Nearly 1,600 institutions from more than 130 countries worldwide share data through GBIF.org, making it one of the world’s largest sources of information about where and when all organisms—plants, animals, fungi, and microbes—have been observed or collected over the past four centuries.
To fulfill its mission of giving anyone anywhere in the world free and open access to biodiversity data via the Internet and support large-scale knowledge generation and data analysis, the GBIF Secretariat in Copenhagen relies on the flexibility of the Cloudera tools and systems to deploy its data lake.
Biological researchers around the world today fundamentally rely on data—their own and others’—to carry out their research. But without a collective framework for storing and sharing it, much of the data about life on earth would be used once and then sit discarded and forgotten on disconnected computers without contributing to wider knowledge.
GBIF’s global infrastructure required a platform that would make it easier for scientists, researchers, and institutions both to share and to access data. Early versions of the infrastructure were built around MySQL which quickly proved inefficient for dealing with large amounts of data. The facility needed a platform to handle demand leading to real-time data collection and classification. Introduced initially to keep heavy processing load from MySQL, the Hadoop ecosystem now provides the core platform for GBIF to integrate, process, index and analyse all incoming data.
GBIF’s 100 formal members and 1,600 data publishers form a distributed network of both experts and infrastructure. When a data publisher creates or updates a dataset in a GBIF-connected repository, the crawling infrastructure brings these changes into the data lake. Newly arrived data goes through a series of formatting, quality control and enrichment and made available to the data analysts through Hive and to the public through search indexes. With MySQL, the team was having to stop the crawlers from performing their task as the sheer volume of data was crushing the database.

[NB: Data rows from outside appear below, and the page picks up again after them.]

-- ==== Sys2Proof/Machine/Query.lean ====
section
/-! DEFINITION. QUERY, one meaning for each class (R163), and RELAY (R164). -/

namespace Sys2Proof.Machine

/-- The frames a QUERY row takes: those of its class, and those that name no class, which every row refuses alike (log
entry 21). -/
def queryRow (cls : Nat) (f : Frame) : Bool :=
  kindIs 0x04 f && (f.payload.length != 3 || byteAt f.payload 0 == cls || decide (6 < byteAt f.payload 0))

/-- Answers a QUERY of the class `cls`: a class above 6 is refused BAD_VALUE (R163). -/
def queryReply (s : State) (f : Frame) (answer : Reply) : Reply :=
  if 6 < byteAt f.payload 0 then refuse s .badValue else answer

/-- Class 0, DEVICE: identity and revision codes, straps, standby flag, TBU state (R163). -/
def queryDevice (s : State) (f : Frame) : Reply :=
  queryReply s f ⟨s, .ok,
    u16 0x4830 ++ u8 1 ++ u8 s.straps.initsel ++ flagField s.straps.twospd ++ flagField s.straps.fse
      ++ flagField s.tbu.state.isStandby ++ u8 s.tbu.state.number⟩

/-- The part of an output that a QUERY reads (R163). -/
def outputPart (s : State) (o : Output) : Nat → Option (List Byte)
  | 0 => some (outputBytes o (s.sq o))
  | 1 => some (queueBytes (s.queue o))
  | 2 => some (burstBytes (s.burst o))
  | 3 => some (claimBytes (s.claim (.out o)))
  | _ => none

/-- An index or part outside its list is refused BAD_VALUE, and the part read is answered OK. -/
def answerPart (s : State) : Option (List Byte) → Reply
  | none => refuse s .badValue
  | some bytes => ⟨s, .ok, bytes⟩

/-- Class 1, OUTPUT (R163). -/
def queryOutput (s : State) (f : Frame) : Reply :=
  queryReply s f (answerPart s ((outputOf (byteAt f.payload 1)).bind fun o => outputPart s o (byteAt f.payload 2)))

/-- The part of the timebase that a QUERY reads: the record of the Timebase Unit (R108, R163). Part 3 is that record too
where R163 has its way, and the claim record of TB where R64 has, which of the two being free (log entry 27). -/
def timebasePart (s : State) (part : Nat) : List Byte :=
  if part = 3 ∧ Config.timebaseReadsClaim = true then claimBytes (s.claim .tb) else timebaseBytes s

/-- Class 2, TIMEBASE: the index is not examined, and no part is refused (R64, R108, R163; log entry 27). -/
def queryTimebase (s : State) (f : Frame) : Reply := queryReply s f ⟨s, .ok, timebasePart s (byteAt f.payload 2)⟩

/-- The XO's state, absent for the other sources (log entry 18). -/
def xoField (s : State) : Source → List Byte
  | .xo => xoBytes s.tbu.xo
  | .irc => u8 255
  | .exa => u8 255
  | .exb => u8 255

def detOf (s : State) : Source → Option DetRec
  | .irc => none
  | .xo => none
  | .exa => some s.da
  | .exb => some s.db

/-- Class 3, SOURCE: READY state, XO state, table entry, lock context, detector record (R163). R100 and R163 give the READY
state no code; the model sends it as a flag of R166, 1 for READY and 0 for not READY (log entry 17). -/
def sourceBytes (s : State) (src : Source) : List Byte :=
  flagField (s.sourceReady src) ++ xoField s src ++ entryFields s.table src ++ contextField (s.tbu.ctx.get src)
    ++ detBytes (detOf s src)

def querySource (s : State) (f : Frame) : Reply :=
  queryReply s f (answerPart s ((sourceOf (byteAt f.payload 1)).map (sourceBytes s)))

/-- Class 4, PROPOSAL: an id that names no open proposal is refused NO_SUCH (R163). -/
def queryProposal (s : State) (f : Frame) : Reply :=
  queryReply s f (match s.proposal (byteAt f.payload 1) with
    | none => refuse s .noSuch
    | some p => ⟨s, .ok, proposalBytes s.now p⟩)

/-- Class 5, MASTER (R163). -/
def queryMaster (s : State) (f : Frame) : Reply :=
  queryReply s f (answerPart s ((masterOf (byteAt f.payload 1)).map fun m => masterBytes s.now (s.master m)))

/-- Class 6, LINK: the requester's own; the frame of this QUERY has left the buffer (R163). -/
def queryLink (s : State) (m : Master) (f : Frame) : Reply :=
  queryReply s f ⟨s, .ok, linkBytes (s.link m) (s.master m).dropped⟩

/-- RELAY (to, bytes) (R164). -/
def relayRequest (s : State) (m : Master) (f : Frame) : Reply :=
  match masterOf (byteAt f.payload 0) with
  | none => refuse s .badValue
  | some target =>
    if !s.joined target then refuse s .noSuch
    else if noticeLimit ≤ (s.link target).queue.length then refuse s .full
    else okay (s.hand target (.relay m (f.payload.drop 1)))

/-- QUERY_DEVICE (R163). -/
def execQueryDevice (m : Master) (s : State) : Out := .next (serve s m (queryRow 0) queryDevice)

/-- QUERY_OUTPUT (R163). -/
def execQueryOutput (m : Master) (s : State) : Out := .next (serve s m (queryRow 1) queryOutput)

/-- QUERY_TIMEBASE (R163). -/
def execQueryTimebase (m : Master) (s : State) : Out := .next (serve s m (queryRow 2) queryTimebase)

/-- QUERY_SOURCE (R163). -/
def execQuerySource (m : Master) (s : State) : Out := .next (serve s m (queryRow 3) querySource)

/-- QUERY_PROPOSAL (R163). -/
def execQueryProposal (m : Master) (s : State) : Out := .next (serve s m (queryRow 4) queryProposal)

/-- QUERY_MASTER (R163). -/
def execQueryMaster (m : Master) (s : State) : Out := .next (serve s m (queryRow 5) queryMaster)

/-- QUERY_LINK (R163). -/
def execQueryLink (m : Master) (s : State) : Out := .next (serve s m (queryRow 6) fun s f => queryLink s m f)

/-- RELAY (R164). -/
def execRelay (m : Master) (s : State) : Out := .next (serve s m (kindIs 0x1B) fun s f => relayRequest s m f)

end Sys2Proof.Machine
end

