-- ==== Sys2Proof/Machine/Tick.lean ====
section
/-! DEFINITION. What a step does when no command waits (log entry 4): a line whose LP ticks are counted ends; otherwise
time passes to the next clock edge, a tick of TCK, a cycle of IRC, or both. -/

namespace Sys2Proof.Machine

/-- The lowest-numbered output whose line ends now. -/
def dueOutput (s : State) : Option Output := allOutputs.find? (lineDue s)

/-- One tick of TCK reaches an output whose line lasts `lp` ticks: the count rises, and at LP the line ends (R2, R19). -/
def OutRec.tickOnce (r : OutRec) (lp : Nat) : OutRec :=
  if r.live then (if r.tick + 1 < lp then { r with tick := r.tick + 1 } else { r with lineEnd := true }) else r

/-- One tick of TCK reaches every output that generates events. -/
def tickAll (s : State) : State := s.mapSq fun t o => (t.sq o).tickOnce (s.geom o).lp

/-- A STARTING XO counts its cycles; the count is not full before XO_READY (R101). -/
def XoState.count (x : XoState) (n : Nat) : XoState :=
  match x with
  | .starting c => .starting (min (c + n) (xoStartCount - 1))
  | .off => .off
  | .ready => .ready

/-- IRC time passes by `n` cycles. -/
def pass (s : State) (n : Nat) : State := { s with now := s.now + n }

/-- A tick of TCK made from IRC by the synthesizer: M ticks take P Q cycles of IRC (R104). The part of a cycle that is
left over stands in `synPhase`, in M-ths of a cycle; the part at the lock is a free value, read modulo M (`synthLocks`). -/
def synTick (s : State) (c : Settings) : State :=
  let part := s.synPhase % c.m + c.p * c.q
  { pass (tickAll s) (part / c.m) with synPhase := part % c.m }

/-- The next clock edge. TCK is IRC itself, IRC through the synthesizer, a clock of another source, or absent (R100,
R104). -/
def clockEdge (s : State) : State :=
  match s.tbu.state.current with
  | none => pass s 1
  | some ⟨.irc, none⟩ => pass (tickAll s) 1
  | some ⟨.irc, some c⟩ => synTick s c
  | some _ => if Config.nextIsTck s.freeCount then tickAll s else pass s 1

/-- Time passes to the next clock edge. -/
def timePasses (s : State) : State :=
  let t := clockEdge s
  { t with
    freeCount := s.freeCount + 1
    tbu := { s.tbu with xo := s.tbu.xo.count (Config.xoCycles s.freeCount) } }

/-- A step with no command. In the external reset nothing counts (R167). -/
def idle (s : State) : State :=
  if s.resetLow then s
  else
    match dueOutput s with
    | some o => lineEnds s o
    | none => timePasses s

end Sys2Proof.Machine
end

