/-! ### Departure (R149) -/

/-- The holder `m` of the target `t` is removed from `s`, `v` being the state it is removed in, and what follows satisfies
`ends`. Its entry goes and the others keep their order. A proposal open on the target ends WITHDRAWN if `m` proposed it,
and loses `m` as a voter otherwise, which carries it where the others have all accepted (`Carries`). When nobody is left
the orphan policy acts and the record becomes FREE (R72 to R75, R89). -/
def HolderGone (s v : State) (t : Target) (m : Master) (ends : State → Prop) : Prop :=
  let c := s.claim t
  let left := c.holders.filter fun h => h.master != m
  let u := v.setClaim t { c with holders := left }
  (s.proposalOn (some t) = none →
    (left ≠ [] → ends u)
    ∧ (left = [] → c.policy = .keep → ends (v.setClaim t ⟨.free, [], .keep⟩))
    ∧ ∀ o, t = .out o → left = [] →
      let queued := (s.queue o).filter fun e => e.state == .queued
      let kept := (s.queue o).filter fun e => e.state != .queued
      let discarded := entriesGo o .discarded (u.setQueue o kept) queued
      (c.policy = .stop → (s.sq o).state = .running → kept.length < 4 →
        ends ((discarded.setQueue o (kept ++ [⟨.stop, none, .queued, none⟩])).setClaim t ⟨.free, [], .keep⟩))
      ∧ (c.policy = .stop → (s.sq o).state = .waiting →
        ends ((u.setSq o { s.sq o with state := .bound, wakeStart := false }).setClaim t ⟨.free, [], .keep⟩))
      ∧ (c.policy = .stop → (s.sq o).state ≠ .running → (s.sq o).state ≠ .waiting →
        ends (u.setClaim t ⟨.free, [], .keep⟩))
      ∧ (∀ k, c.policy = .fallback k → (s.sq o).state = .running ∨ (s.sq o).state = .stopping → kept.length < 4 →
        ends ((((discarded.addRef k).setQueue o (kept ++ [⟨.change k, none, .queued, none⟩])).setClaim t
            ⟨.free, [], .keep⟩).dropRef k))
      ∧ (∀ k, c.policy = .fallback k → (s.sq o).state ≠ .running → (s.sq o).state ≠ .stopping →
        ends (((((u.addRef k).dropRefOpt (s.sq o).current).setSq o { s.sq o with
              current := some k,
              state := if (s.sq o).state = .idle then .bound else (s.sq o).state }).setClaim t
            ⟨.free, [], .keep⟩).dropRef k)))
  ∧ ∀ p, s.proposalOn (some t) = some p → (∀ x ∈ s.consent.proposals, x.id = p.id → x = p) →
    let p' : Proposal := { p with required := p.required.filter (· != m), accepted := p.accepted.filter (· != m) }
    let without := u.setProposals (s.consent.proposals.map fun x => if x.id == p.id then p' else x)
    (p.proposer = m → left ≠ [] → ends (roundOver (unreserve u p) p .withdrawn))
    ∧ (p.proposer = m → left = [] → c.policy = .keep →
      ends ((roundOver (unreserve u p) p .withdrawn).setClaim t ⟨.free, [], .keep⟩))
    ∧ (p.proposer ≠ m → m ∉ p.required → left ≠ [] → ends u)
    ∧ (p.proposer ≠ m → m ∈ p.required → p'.accepted ≠ p'.required → left ≠ [] → ends without)
    ∧ (p.proposer ≠ m → m ∈ p.required → p'.accepted = p'.required → left ≠ [] →
      (p.matter = .claimExclusive t → p.proposer ∈ left.map Holder.master) →
        Carries without p' fun v outcome => ends (roundOver v p' outcome))
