/-- LOCK_COMPLETE, at whose instant IRC time stands then (the model's choice, log entry 3): with valid settings the
context is stored, and the phase of the synthesizer's clock is a free value (log entry 4). With an align output in
RUNNING the switch waits for it for at most 2000 ms; from SWITCHING without one, or with one not RUNNING, and from
PREPARING it completes at once: the target is current and FAIL clear, and the outputs that wait start with it
(`switchCompletes`, log entries 11, 19). With settings that are not valid the lock does not complete (log entry 19). -/
def Obligations.LockCompletionStoresTheContext : Prop :=
  ∀ (s : State) (sw : Switch) (t : Nat) (q : Bool) (c : Settings),
    s.tbu.synth = .locking q t → sw.target.syn = some c →
    let now := max s.now t
    let valid := settingsValid (s.table.freq sw.target.source) c
    let ctx := s.tbu.ctx.set sw.target.source (some c)
    let phase := Config.lockPhase s.freeCount
    let locked : State := { s with now := now, freeCount := s.freeCount + 1, synPhase := phase,
                                   tbu := { s.tbu with synth := .locked, ctx := ctx } }
    let completes : Prop := ∃ u, exec .lockComplete s = .next u
      ∧ u.tbu.state = .running sw.target ∧ u.tbu.fail = false ∧ u.tbu.lock = s.tbu.lock ∧ u.tbu.ctx = ctx
      ∧ u.tbu.synth = .locked ∧ u.now = now
      ∧ (∀ o, (s.sq o).runs = false → u.chan o = s.chan o)
      ∧ (∀ o, (s.sq o).runs = true → u.chan o = { s.chan o with sq :=
          { s.sq o with status := unsettled (s.sq o), frozen := false,
                        held := if (s.sq o).frozen then none else (s.sq o).held } })
      ∧ OnlyNotices s u
      ∧ u = { s with now := u.now, freeCount := s.freeCount + 1, synPhase := phase, links := u.links,
                     masters := u.masters, chans := u.chans, tbu := u.tbu, da := u.da, db := u.db }
    (∀ cur d, s.tbu.state = .switching cur sw d →
      (∀ o, valid = true → sw.align = some o → (s.sq o).state = .running →
        exec .lockComplete s = .next (locked.setTbu
          { locked.tbu with state := .waitAlign cur sw (now + 2000 * cyclesPerMs) }))
      ∧ (valid = true → (∀ o, sw.align = some o → (s.sq o).state ≠ .running) → (∀ o, (s.sq o).state ≠ .waiting) →
        completes)
      ∧ (valid = true → (∀ o, sw.align = some o → (s.sq o).state ≠ .running) →
        exec .lockComplete s = .next (switchCompletes locked sw false none)))
    ∧ (∀ d, s.tbu.state = .preparing sw d → valid = true → (∀ o, (s.sq o).state ≠ .waiting) → completes)
    ∧ (∀ d, s.tbu.state = .preparing sw d → valid = true →
      exec .lockComplete s = .next (switchCompletes locked sw false none))
    ∧ ((∃ cur d, s.tbu.state = .switching cur sw d ∨ s.tbu.state = .preparing sw d) → valid = false →
      exec .lockComplete s = .next (State.setTbu { s with now := now } { s.tbu with synth := .notLocking }))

With its small informatics team and limited resources, the GBIF Secretariat turned to Cloudera to set the foundation of a modern data architecture. “Switching from MySQL to Hadoop provided us the scalability and flexibility we needed to process, analyse and distribute the volumes of data we see,” said Tim Robertson, who leads the GBIF informatics team. “Perhaps most importantly, though, Cloudera enables us to maximize the resources of a small team. The Cloudera distribution provides us compatible versions of the products (HBase, Solr, Hive etc), easy deployment and updating along with monitoring, alerting and diagnostic tools. In fact, we were able to save the effort of about one full-time employee, or 20% of our capacity. This means we are able to focus our effort on building software specific to biodiversity data and spend far less time on the internal plumbing of the platform.”
After implementing the enterprise data platform, GBIF was able to support the weight of its volumes, regularly updating indexes at 10,000 records per second.
Through Cloudera, GBIF was able to maximize the resources of its small team. In doing so, it enabled data sharing and access and significantly improved operational efficiencies, freeing up time to focus on other challenges. The open-sourced platform is critically important in balancing out the team’s resources for developing, managing and supporting GBIF’s open data repository. Without the community and the ability to look at the source code, the team would have been unable to achieve results at this scale and speed.
GBIF achieves real-time data analysis, recovery and index updates, all managed within the enterprise data platform. Whether a scientist would like to know how climate change or invasive species will affect patterns of life on earth or alter the benefits we depend on from natural systems, GBIF provides a framework for making the latest data readily available and easily accessible.